Work to be completed:
In the data that follows, find each line containing "envSource" and copy it.

Input data:

/-! ## Training (R347, R353) -/

/-- A port begins to train. -/
def startTraining (p : Nat) (s : State) : State :=
  if portUsed s p then portLeaves p 1 (setLink p (fun l => { l with lost := false }) s)
  else portLeaves p 0 (setLink p (fun l => { l with lost := false }) s)

/-- Another manager of this board with a lower module number is seen on a port: this module works (R353). -/
def outranked (s : State) : Bool :=
  roleOf s != 0 && (List.range 24).any fun p => match (link s p).peer with
    | some i => i.role.val != 0 && i.board.val == boardOf s && i.pod.val == podOf s && decide (i.module.val < moduleOf s)
    | none => false

/-- ROLE_CONFLICT holds while the other manager is seen (R10, R353). -/
def roleConflict (s : State) : State := { s with hier := { s.hier with conflict := outranked s } }

/-- LINK_TRAIN_DONE (R347): UP with a peer that the wiring admits, MISWIRED with another, DOWN without one. (DEDUCED, log 86) -/
def linkTrainDone (p : Nat) (peer : Option PeerIdentity) (s : State) : State :=
  if (link s p).state ≠ 1 ∧ (link s p).state ≠ 2 then s
  else
    let s := roleConflict (setLink p (fun l => { l with peer := peer }) s)
    match peer with
    | none => setLink p (fun l => { l with state := 0 }) s
    | some i =>
      if identityOk s p i then
        flushHeld (setLink p (fun l => { l with state := 3, txSeq := 0, rxSeq := 0, replay := [], replays := 0 }) s)
      else linkRecord p .miswired (some i) (setLink p (fun l => { l with state := 4 }) s)

/-- LINK_PEER_SEEN (R347): a port whose retrain failed sees its peer again. -/
def linkPeerSeen (p : Nat) (s : State) : State :=
  if (link s p).state = 0 ∧ (link s p).lost = true then startTraining p s else s

/-- LINK_COMMAND 1: train. -/
def linkTrainW (p : Nat) (s : State) : State := startTraining p s

/-- LINK_COMMAND 2: take down. -/
def linkDownW (p : Nat) (s : State) : State := portLeaves p 0 (setLink p (fun l => { l with lost := false }) s)

/-- SPARE_MODE (R349): the spare ports go down and train in the new mode. -/
def spareModeW (v : Nat) (s : State) : Nat × State :=
  if 2 < v then (0x1A, s)
  else (0, [21, 22, 23].foldl (fun s p => startTraining p (portLeaves p 0 s)) (setReg 0x3C00 3 v s))

/-! ## Packets that arrive (R342-R344, R351) -/

/-- The parts of an answered read in address order. -/
def joinParts (l : List (Nat × List Byte × Bool)) : List Byte :=
  (l.foldl (fun (t : Tab (List Byte)) x => tset t x.1 x.2.1) []).flatMap fun x => x.2

/-- A READ_RESP: data or a refusal of a read under way, or the refusal of a write. -/
def readResponse (src : Nat) (k : Packet) (s : State) : State :=
  if bit k.label 63 then
    writeFault k.dstCore k.ctx (bits k.label 62 16) { reason := (reasonOf (k.label % 256)).getD .translationFault, addr := some (k.addr, false) } s
  else
    let f := fun (r : RemoteRead) =>
      if r.module == src && r.tag == k.tag && r.ctx == k.ctx && r.core == k.dstCore && r.answer.isNone then
        if k.label ≠ 0 then { r with answer := some ([], false, k.label) }
        else
          let l := r.parts ++ [(k.addr, k.data, k.poison)]
          let n := (l.map fun x => x.2.1.length).sum
          { r with parts := l, answer := if r.len ≤ n then some (joinParts l, l.any (fun x => x.2.2), 0) else none }
      else r
    { s with reads := s.reads.map f }

/-- A WRITE (R351): stamps that it carries back; else its data, at once for HBM, through the destination's grant for a scratchpad; or a
notice that tears a line (R266). (DESIGN CHOICE, log 73; log 111) -/
def writePacket (src : Nat) (k : Packet) (s : State) : State :=
  if k.label = 1 then
    if k.tag = 0 then s
    else { s with stampsBack := s.stampsBack ++
      [{ core := k.dstCore, ctx := k.ctx, module := src, dest := k.srcCore, count := k.tag }] }
  else if k.data.isEmpty && k.label != 2 then s
  else
    let n := s.bursts.length
    let s := { s with bursts := s.bursts ++ [{
      ctx := k.ctx, addr := k.addr, data := k.data, poison := k.poison, srcMod := src, srcCore := k.srcCore, op := k.label,
      serial := k.serial }] }
    if isSp k.addr then s else remoteBurstWrite n s

/-- An envelope, or what is said of one, from a link: for this module, for another of this board, or for another board (R240, R357).
The sender of an envelope that waits here for a way on is told so. (DESIGN CHOICE, log 73) -/
def envelopePacket (k : Packet) (s : State) : State :=
  let e := ofLe k.data
  let mine := onBoard s (envSource e) && envSource e % 8 == moduleOf s
  match k.label / 32 with
  | 0 =>
    if envHere s e then
      if envKind e = 0 then
        { s with envFlight := s.envFlight ++
          [{ env := BitVec.ofNat 256 e, srcCore := 512 + envSource e * 128 + envSrcCore e, serial := 0 }] }
      else { s with receipts := s.receipts ++ [{ env := BitVec.ofNat 256 e, core := envCore e }] }
    else
      let s := routeEnv e s
      if envWaits s e && envKind e == 0 then answerEnv 2 e s else s
  | 5 => if envHere s e then envelopeCancel e s else routeTo (envIdent e) k s
  | code => if mine then envelopeAnswer code e s else routeTo (envSource e) k s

Written solution:
  let mine := onBoard s (envSource e) && envSource e % 8 == moduleOf s
          [{ env := BitVec.ofNat 256 e, srcCore := 512 + envSource e * 128 + envSrcCore e, serial := 0 }] }
  | code => if mine then envelopeAnswer code e s else routeTo (envSource e) k s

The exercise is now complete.